ASSIGNMENT: Give only the number of lines in the records below that contain the word "mctxVal".

__________

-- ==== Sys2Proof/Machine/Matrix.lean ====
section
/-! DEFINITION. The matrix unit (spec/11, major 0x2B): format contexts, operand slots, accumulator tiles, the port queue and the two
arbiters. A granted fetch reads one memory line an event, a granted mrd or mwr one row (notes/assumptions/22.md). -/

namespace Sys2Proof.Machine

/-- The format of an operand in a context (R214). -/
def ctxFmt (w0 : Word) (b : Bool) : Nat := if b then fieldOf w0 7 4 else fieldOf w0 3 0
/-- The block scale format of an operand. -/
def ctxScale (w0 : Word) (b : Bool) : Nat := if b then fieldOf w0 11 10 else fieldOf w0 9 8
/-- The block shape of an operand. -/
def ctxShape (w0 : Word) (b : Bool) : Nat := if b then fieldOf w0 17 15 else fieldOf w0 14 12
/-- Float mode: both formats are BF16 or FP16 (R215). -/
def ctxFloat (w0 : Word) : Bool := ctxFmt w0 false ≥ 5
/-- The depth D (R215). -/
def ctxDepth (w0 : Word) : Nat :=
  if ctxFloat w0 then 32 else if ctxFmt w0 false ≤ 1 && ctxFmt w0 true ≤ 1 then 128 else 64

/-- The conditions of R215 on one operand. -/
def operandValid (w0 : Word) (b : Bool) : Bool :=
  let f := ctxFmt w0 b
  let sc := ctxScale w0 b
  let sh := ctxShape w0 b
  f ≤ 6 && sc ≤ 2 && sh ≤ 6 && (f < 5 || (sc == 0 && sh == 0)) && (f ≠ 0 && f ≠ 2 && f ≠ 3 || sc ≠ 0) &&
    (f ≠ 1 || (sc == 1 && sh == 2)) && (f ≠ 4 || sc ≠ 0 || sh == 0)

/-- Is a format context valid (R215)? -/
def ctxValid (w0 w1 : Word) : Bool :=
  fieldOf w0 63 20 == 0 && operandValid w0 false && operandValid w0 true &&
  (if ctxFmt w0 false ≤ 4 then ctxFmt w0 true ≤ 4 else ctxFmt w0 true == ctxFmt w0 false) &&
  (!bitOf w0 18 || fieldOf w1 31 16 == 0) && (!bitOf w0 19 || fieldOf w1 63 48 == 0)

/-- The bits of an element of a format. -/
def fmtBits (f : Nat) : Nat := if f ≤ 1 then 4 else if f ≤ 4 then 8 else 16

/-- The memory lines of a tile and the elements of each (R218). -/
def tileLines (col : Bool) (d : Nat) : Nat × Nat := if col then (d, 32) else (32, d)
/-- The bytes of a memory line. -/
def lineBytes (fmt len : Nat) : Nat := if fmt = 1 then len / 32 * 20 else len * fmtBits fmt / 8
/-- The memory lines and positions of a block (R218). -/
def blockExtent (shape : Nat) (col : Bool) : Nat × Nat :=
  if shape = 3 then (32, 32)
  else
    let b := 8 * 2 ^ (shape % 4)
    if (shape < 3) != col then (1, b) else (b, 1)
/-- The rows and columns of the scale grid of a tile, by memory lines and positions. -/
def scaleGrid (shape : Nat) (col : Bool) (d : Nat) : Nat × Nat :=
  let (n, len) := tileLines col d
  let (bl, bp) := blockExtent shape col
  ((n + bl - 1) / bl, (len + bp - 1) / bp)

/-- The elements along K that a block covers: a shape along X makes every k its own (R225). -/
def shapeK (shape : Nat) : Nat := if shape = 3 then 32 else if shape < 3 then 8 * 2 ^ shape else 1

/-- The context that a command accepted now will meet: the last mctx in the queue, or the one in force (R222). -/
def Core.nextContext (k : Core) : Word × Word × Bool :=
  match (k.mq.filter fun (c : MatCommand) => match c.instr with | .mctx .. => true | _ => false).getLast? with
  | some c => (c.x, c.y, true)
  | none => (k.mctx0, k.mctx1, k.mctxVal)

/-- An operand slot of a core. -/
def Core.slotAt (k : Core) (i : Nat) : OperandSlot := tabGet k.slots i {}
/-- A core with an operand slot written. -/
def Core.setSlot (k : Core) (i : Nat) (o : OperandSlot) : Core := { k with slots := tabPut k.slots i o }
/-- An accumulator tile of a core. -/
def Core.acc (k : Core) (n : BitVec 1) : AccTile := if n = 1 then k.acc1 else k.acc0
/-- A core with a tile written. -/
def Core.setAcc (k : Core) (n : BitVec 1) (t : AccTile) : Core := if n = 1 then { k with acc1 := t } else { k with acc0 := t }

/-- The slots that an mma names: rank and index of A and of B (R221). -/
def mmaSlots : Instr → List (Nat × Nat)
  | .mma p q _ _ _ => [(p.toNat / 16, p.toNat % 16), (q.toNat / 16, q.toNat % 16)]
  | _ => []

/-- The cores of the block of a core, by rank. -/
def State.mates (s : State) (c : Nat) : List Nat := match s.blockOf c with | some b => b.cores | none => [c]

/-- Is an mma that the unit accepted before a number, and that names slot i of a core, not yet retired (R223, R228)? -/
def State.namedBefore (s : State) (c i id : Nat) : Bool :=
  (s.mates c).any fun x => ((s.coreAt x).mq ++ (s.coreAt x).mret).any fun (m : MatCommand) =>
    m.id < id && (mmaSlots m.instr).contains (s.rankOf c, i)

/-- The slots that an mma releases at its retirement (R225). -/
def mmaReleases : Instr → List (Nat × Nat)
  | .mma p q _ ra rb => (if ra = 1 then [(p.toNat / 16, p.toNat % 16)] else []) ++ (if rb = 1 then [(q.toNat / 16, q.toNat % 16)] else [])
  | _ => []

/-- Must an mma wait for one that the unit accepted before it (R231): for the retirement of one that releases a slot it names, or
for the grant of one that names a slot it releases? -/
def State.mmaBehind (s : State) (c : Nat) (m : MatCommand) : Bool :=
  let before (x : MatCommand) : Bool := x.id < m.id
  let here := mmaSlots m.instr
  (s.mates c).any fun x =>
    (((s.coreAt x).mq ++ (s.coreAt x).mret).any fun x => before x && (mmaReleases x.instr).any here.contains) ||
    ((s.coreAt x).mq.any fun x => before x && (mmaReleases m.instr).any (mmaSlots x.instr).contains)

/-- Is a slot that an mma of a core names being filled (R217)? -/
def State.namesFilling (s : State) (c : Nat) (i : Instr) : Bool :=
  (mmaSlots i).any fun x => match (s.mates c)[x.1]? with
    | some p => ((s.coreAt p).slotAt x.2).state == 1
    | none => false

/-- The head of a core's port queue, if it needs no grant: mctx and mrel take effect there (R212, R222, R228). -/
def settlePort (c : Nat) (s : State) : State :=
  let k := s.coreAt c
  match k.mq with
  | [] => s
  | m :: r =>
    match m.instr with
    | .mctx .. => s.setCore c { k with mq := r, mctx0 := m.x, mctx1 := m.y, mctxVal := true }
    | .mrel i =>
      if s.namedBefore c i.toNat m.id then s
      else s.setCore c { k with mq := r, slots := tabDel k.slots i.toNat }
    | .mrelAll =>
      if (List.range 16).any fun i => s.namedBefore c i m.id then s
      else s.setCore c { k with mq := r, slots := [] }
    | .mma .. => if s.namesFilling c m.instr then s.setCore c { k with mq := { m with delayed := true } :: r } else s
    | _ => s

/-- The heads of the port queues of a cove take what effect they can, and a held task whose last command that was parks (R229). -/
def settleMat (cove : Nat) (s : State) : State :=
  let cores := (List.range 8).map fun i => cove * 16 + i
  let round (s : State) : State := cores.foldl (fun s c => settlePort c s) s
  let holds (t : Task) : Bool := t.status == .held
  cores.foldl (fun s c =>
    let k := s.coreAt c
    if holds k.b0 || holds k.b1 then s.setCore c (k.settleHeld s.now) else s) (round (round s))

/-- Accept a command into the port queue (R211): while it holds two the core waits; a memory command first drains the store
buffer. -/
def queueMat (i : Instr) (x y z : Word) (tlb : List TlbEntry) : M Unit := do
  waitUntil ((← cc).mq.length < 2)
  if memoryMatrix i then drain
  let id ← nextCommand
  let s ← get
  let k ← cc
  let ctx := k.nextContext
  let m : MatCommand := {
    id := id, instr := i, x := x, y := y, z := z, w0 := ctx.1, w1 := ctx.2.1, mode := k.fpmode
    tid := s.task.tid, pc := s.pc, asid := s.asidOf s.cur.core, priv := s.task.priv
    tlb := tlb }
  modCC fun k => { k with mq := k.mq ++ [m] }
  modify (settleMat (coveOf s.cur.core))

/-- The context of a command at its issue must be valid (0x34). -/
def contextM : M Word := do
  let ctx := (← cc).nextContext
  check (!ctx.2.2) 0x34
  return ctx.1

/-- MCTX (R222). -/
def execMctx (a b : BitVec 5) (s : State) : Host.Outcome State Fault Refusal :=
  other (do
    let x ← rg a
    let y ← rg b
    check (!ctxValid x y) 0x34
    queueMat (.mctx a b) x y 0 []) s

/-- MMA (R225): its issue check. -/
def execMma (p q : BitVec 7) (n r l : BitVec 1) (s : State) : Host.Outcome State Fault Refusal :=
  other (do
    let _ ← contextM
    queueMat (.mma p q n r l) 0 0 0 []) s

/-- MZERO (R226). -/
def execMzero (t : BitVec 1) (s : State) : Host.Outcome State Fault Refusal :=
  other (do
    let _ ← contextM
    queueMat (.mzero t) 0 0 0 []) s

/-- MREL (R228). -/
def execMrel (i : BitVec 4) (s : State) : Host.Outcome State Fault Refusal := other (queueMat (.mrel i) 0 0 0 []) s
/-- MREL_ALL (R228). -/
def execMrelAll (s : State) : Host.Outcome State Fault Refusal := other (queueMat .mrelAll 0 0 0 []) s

__________

OUTPUT FOR THIS EXERCISE: 2